# Where to work this season?



## ElChupocabra (Nov 11, 2008)

Where did you work last season?

I think SLC is your best bet for boardbumming. Living costs are low, snow is epic, and they run shuttles from slc to all the major resorts plus there are plenty of people there doing the same thing so there's lots of support from the community. No so sure about inner-city public transportation though.

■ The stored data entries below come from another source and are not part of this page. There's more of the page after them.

/-! ## The vector unit's choice (R104, R147) -/

/-- The best-ranked READY vector task of an idle unit is denied, failed or run. -/
theorem selectVector_best {p : Nat} {s : State} {e : Entry} (hv : (tileOf p s).vec = none)
    (hb : bestOf s (candidates (tileOf p s) .vector) = some e) :
    selectVector p s =
      if e.d.kind = 2 ∧ e.d.cls = 0 then endTask p e 0x0024 false s
      else if rangePoison e.d.auxRef.toNat 64 s = true then endTask p e 0x0063 false s
      else modTile p (fun t => { t with vec := some (e.age, s.timer) })
        (modEntry p e.age (fun x => { x with st := .running }) s) := by
  simp only [selectVector, hv, hb, ne_eq, not_true_eq_false, if_false]

theorem exec_taskSelect_vector {tile : Fin 1056} {s : State} (h : selects tile.val s = true) :
    exec (.taskSelect tile .vector) s = .next (selectVector tile.val s) := if_pos h

theorem exec_taskSelect_array {tile : Fin 1056} {s : State} (h : selects tile.val s = true) :
    exec (.taskSelect tile .array) s = .next (selectArray tile.val s) := if_pos h

/-! ## A CIM task starts (R66, R99, R145) -/

/-- The array's task, its selected bank and its banks are the same. -/
def SameArray (t u : Tile) : Prop := u.cur = t.cur ∧ u.selBank = t.selBank ∧ ∀ b, u.bank b = t.bank b

/-- As a vector begins, what changes of the tile is its context alone. -/
theorem beginVector_sameArray (p : Nat) (d : Desc) (c : Ctx) (s : State) :
    SameArray (tileOf p s) (tileOf p (beginVector p d c s)) := by
  have hctx : ∀ c' t, tileOf p t = tileOf p s → SameArray (tileOf p s) (tileOf p (setCtx p c' t)) := by
    intro c' t ht
    rw [setCtx, tileOf_modTile, ht]
    exact ⟨rfl, rfl, fun _ => rfl⟩
  unfold beginVector
  extract_lets g b blocks addr vin0 c1 st c2 s1 s2
  have h1 : tileOf p s1 = tileOf p s := by
    simp only [s1]
    split
    · exact (recordSkew_only _ _ _ _ _ _).sameTile rfl p
    · rfl
  have h2 : tileOf p s2 = tileOf p s := by
    simp only [s2]
    split
    · exact (tileOf_raise _ _ _ _).trans h1
    · exact h1
  split
  · exact hctx _ _ rfl
  split
  · exact hctx _ _ (((rangeDenied_only _ _ _).sameTile rfl p).trans h2)
  split
  · exact hctx _ _ h2
  split
  · exact hctx _ _ h2
  · exact hctx _ _ h2

/-- The context of a task that starts: nothing of it is staged yet. -/
def freshCtx (e : Entry) (bank : Bool) (r : List W32 × List Byte) : Ctx :=
  { age := e.age, bank := bank, ppr := r.1, act := r.2, vec := 0,
    vin := { elems := [], planes := 0, signed := true, scale := 0, zp := 0, poisonGroups := [], bad := true }, outOff := 0,
    inNext := 0, recNext := 0, pos := [], wrongs := [], rest := false, tot := {}, held := none, status := 0,
    finished := false, poison := false }

/-- The array on the bank of a task that starts, before its first vector. -/
def bankTaken (p : Nat) (e : Entry) (bank : Bool) (r : List W32 × List Byte) (s : State) : State :=
  let t := tileOf p s
  let s := if t.ranBefore = true ∧ t.selBank ≠ bank then wrapInc (tilePage p) Reg.TILE_FLIP_CNT_COUNT 1 s else s
  let s := setTile p
    { t with ctxs := t.ctxs ++ [freshCtx e bank r], cur := some e.age, selBank := bank, ranBefore := true } s
  let s := modTile p (fun t => t.setBank bank { t.bank bank with ran := true }) s
  fset (tilePage p) Reg.TILE_ARRAY_STAT_SEL_BANK (bankNum bank) (modEntry p e.age (fun x => { x with st := .running }) s)

theorem startArray_runs {p : Nat} {e : Entry} {s : State} {r : List W32 × List Byte} (bank : Bool)
    (hr : readRecord p e.d s = .ok r) :
    startArray p e bank s = noteRunning p (beginVector p e.d (freshCtx e bank r) (bankTaken p e bank r s)) := by
  simp only [startArray, hr]
  rfl

theorem bankTaken_tile (p : Nat) (e : Entry) (bank : Bool) (r : List W32 × List Byte) (s : State) :
    (tileOf p (bankTaken p e bank r s)).cur = some e.age ∧ (tileOf p (bankTaken p e bank r s)).selBank = bank ∧
      ((tileOf p (bankTaken p e bank r s)).bank bank).ran = true := by
  simp only [bankTaken, tileOf_fset, modEntry, tileOf_modTile, tileOf_setTile]
  cases bank <;> exact ⟨rfl, rfl, rfl⟩

theorem bankTaken_flips (p : Nat) (e : Entry) (bank : Bool) (r : List W32 × List Byte) (s : State) :
    fget (tilePage p) Reg.TILE_FLIP_CNT_COUNT (bankTaken p e bank r s) =
      if (tileOf p s).ranBefore = true ∧ (tileOf p s).selBank ≠ bank
      then (fget (tilePage p) Reg.TILE_FLIP_CNT_COUNT s + 1) % 2 ^ 32 else fget (tilePage p) Reg.TILE_FLIP_CNT_COUNT s := by
  simp only [bankTaken]
  rw [fset_keeps _ _ _ _ _ rfl, fget_modEntry, fget_modTile, fget_setTile]
  split
  · exact fset_reads _ _ _ _ rfl
  · rfl

theorem bankTaken_selBank (p : Nat) (e : Entry) (bank : Bool) (r : List W32 × List Byte) (s : State) :
    fget (tilePage p) Reg.TILE_ARRAY_STAT_SEL_BANK (bankTaken p e bank r s) = bankNum bank := by
  simp only [bankTaken]
  rw [fset_reads _ _ _ _ rfl]
  cases bank <;> rfl

/-- RUNNING shows that the array has a task. -/
theorem noteRunning_running {p : Nat} {s : State} {a : Nat} (h : (tileOf p s).cur = some a) :
    fget (tilePage p) Reg.TILE_ARRAY_STAT_RUNNING (noteRunning p s) = 1 := by
  simp only [noteRunning, h]
  rw [fset_keeps _ _ _ _ _ rfl, fset_reads _ _ _ _ rfl]
  rfl

theorem noteRunning_keeps (p : Nat) (f : Field) (s : State)
    (h1 : (fieldOk f && fieldOk Reg.TILE_ARRAY_STAT_RUNNING && fieldsApart f Reg.TILE_ARRAY_STAT_RUNNING) = true)
    (h2 : (fieldOk f && fieldOk Reg.TILE_PP_STAT_RUNNING && fieldsApart f Reg.TILE_PP_STAT_RUNNING) = true) :
    fget (tilePage p) f (noteRunning p s) = fget (tilePage p) f s := by
  rw [noteRunning, fset_keeps _ _ _ _ _ h2, fset_keeps _ _ _ _ _ h1]

/-- The array takes a task whose bank is ready for it, when it runs none and none is suspended. -/
theorem selectArray_takes {p : Nat} {s : State} {e : Entry} {b : Bool} (hsweep : (tileOf p s).sweep = none)
    (hcur : (tileOf p s).cur = none) (hb : bestOf s (candidates (tileOf p s) .array) = some e)
    (hsusp : bestOf s ((tileOf p s).deque.filter fun x => decide (x.st = .suspended)) = none)
    (hst : standing (tileOf p s) e.d = .runs b) (howed : sweepOwed p ((tileOf p s).bank b) s = false) :
    selectArray p s = startArray p e b s := by
  simp only [selectArray, hsweep, hcur, arrayTake, hb, hsusp, hst, howed, ne_eq, not_true_eq_false, Bool.false_eq_true,
    if_false]

/-- What the tile and its registers show of a task that has started on a bank. -/
theorem startArray_effect {p : Nat} {e : Entry} {s : State} {r : List W32 × List Byte} (b : Bool)
    (hr : readRecord p e.d s = .ok r) :
    (tileOf p (startArray p e b s)).cur = some e.age ∧ (tileOf p (startArray p e b s)).selBank = b ∧
      ((tileOf p (startArray p e b s)).bank b).ran = true ∧
      fget (tilePage p) Reg.TILE_ARRAY_STAT_SEL_BANK (startArray p e b s) = bankNum b ∧
      fget (tilePage p) Reg.TILE_ARRAY_STAT_RUNNING (startArray p e b s) = 1 ∧
      fget (tilePage p) Reg.TILE_FLIP_CNT_COUNT (startArray p e b s) =
        (if (tileOf p s).ranBefore = true ∧ (tileOf p s).selBank ≠ b
          then (fget (tilePage p) Reg.TILE_FLIP_CNT_COUNT s + 1) % 2 ^ 32
          else fget (tilePage p) Reg.TILE_FLIP_CNT_COUNT s) := by
  obtain ⟨hcur, hsel, hran⟩ := bankTaken_tile p e b r s
  obtain ⟨kcur, ksel, kbank⟩ := beginVector_sameArray p e.d (freshCtx e b r) (bankTaken p e b r s)
  have hbegin := beginVector_only p e.d (freshCtx e b r) (bankTaken p e b r s)
  rw [startArray_runs b hr, (noteRunning_only p _).sameTile rfl p, kbank]
  refine ⟨kcur.trans hcur, ksel.trans hsel, hran, ?_, noteRunning_running (kcur.trans hcur), ?_⟩
  · rw [noteRunning_keeps _ _ _ rfl rfl, hbegin.fget _ _ rfl rfl rfl, bankTaken_selBank]
  · rw [noteRunning_keeps _ _ _ rfl rfl, hbegin.fget _ _ rfl rfl rfl, bankTaken_flips]

/-! ## Ends on the vector unit (R141, R147) -/

theorem exec_taskEnd_vector {tile : Fin 1056} {s : State} {v : Nat × Nat} {e : Entry} (r : KernelResult)
    (hv : (tileOf tile.val s).vec = some v) (he : entryOf (tileOf tile.val s) v.1 = some e) :
    exec (.taskEnd tile .vector r) s = .next (endVector tile.val e r s) := by
  show execTaskEnd tile .vector r s = _
  simp only [execTaskEnd, hv, he]

/-- A kernel's exceptions counted and raised. -/
def excCounted (p : Nat) (r : KernelResult) (s : State) : State :=
  if 0 < r.nans + r.ovfs then
    raise (tilePage p) 19 (satInc (tilePage p) Reg.TILE_VEC_EXC_CNT_OVF r.ovfs
      (satInc (tilePage p) Reg.TILE_VEC_EXC_CNT_NAN r.nans s))
  else s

It isn't in the US but you might also consider Vancouver too. Haven't been there myself but from what I've heard it's a good place to boardbum also. At least the strong canadian dollar makes living costs easier.


----------



## Airbourne (Aug 25, 2008)

Vancouver is pretty good speaking from experience, shuttles/buses can take you out to any local mountain and whistler isn't far off either. I wouldn't call the Canadian dollar strong seeing as it's trading at roughly 80 cents to the American dollar right now.


----------



## legallyillegal (Oct 6, 2008)

Hit up 3 mountains before noon in Vancouver. 

Good luck finding a place to live though (although the market is about to crash).


----------



## mag⋅net⋅ism (Oct 26, 2008)

Yeah, for real. Housing in Vancouver is dicey, expensive and hard to find! And good luck finding anything affordable in Whis that's not an aussie closet. A bunch of my friends just lost their place up there 'cause the landlord wants to free up their rental properties for vacationers, in prep for 2010. But there's always Pemberton up the road!


----------



## baldylox (Dec 27, 2007)

I don't know how I'd feel about living with sissy ass Canadians but I think I could suffer through a stretch in Vancouver.:cheeky4:


----------



## mag⋅net⋅ism (Oct 26, 2008)

That's *IF* we let you into our fair country, Cifex. Besides, there's still the requisite cool quotient you'd have to meet first to chill in Van. You think any greasy american can just waltz into town unnoticed? :cheeky4:


----------



## baldylox (Dec 27, 2007)

Pshhhaw! You never heard of a disguise?!?


----------



## mag⋅net⋅ism (Oct 26, 2008)

It's a good start, but do you really think you could spend weeks or even months in disguise? Do you even know anyone here who would vouch for you?


----------



## baldylox (Dec 27, 2007)

Piece of cake...ummm...i mean smoked salmon.... the shirt comes in an assortment of *colours*. A few "EH's" here, an "aboot" there and I'm home free. Resist the urge to jaywalk and I won't stand out at all.


----------



## mag⋅net⋅ism (Oct 26, 2008)

Just don't bring your gun, and be prepared to say "please" and "thank you"! And if someone offers you poutine, by god you take it!


----------



## baldylox (Dec 27, 2007)

Touché! 

I see you're determined to get the last word.


----------



## Snowjoe (Jul 3, 2007)

From my experience the best way to blend in with those crazy canucks is to throw in the "eh", eat copious amounts of kraft dinner and never turn down a hit on the joint. Oh and if your asked to go to Timmy's, you say yes.


----------



## legallyillegal (Oct 6, 2008)

The key to blending in with Canadians is to ditch your Canadian disguise (you stick out like an American in disguise) and become a Canadian.


----------



## Guest (Nov 15, 2008)

Breckenridge Colorado. Free buses throughout the county. Breckenridge, keystone, a-basin ,loveland, copper mountain, 45 minutes to vail and beaver creek. You could drive here from where you live in less than a day.Apparently lots of problems with foreign work visas this year leaving plenty of employment. Breck opened on Nov 7th.


----------



## arsenic0 (Nov 11, 2008)

Oh and dont taunt the Canadian border guard no matter how funny you think you are..

A co-worker left on sabbatical(2 month vacation) and was planning on riding his Motorcycle with friends up to Alaska from Oregon..
Apparently he was a smartass with the border guard screwing around and saying just stupid sarcastic shit and the guards denied him entry in the country..TRIP DENIED! Ha ha..


----------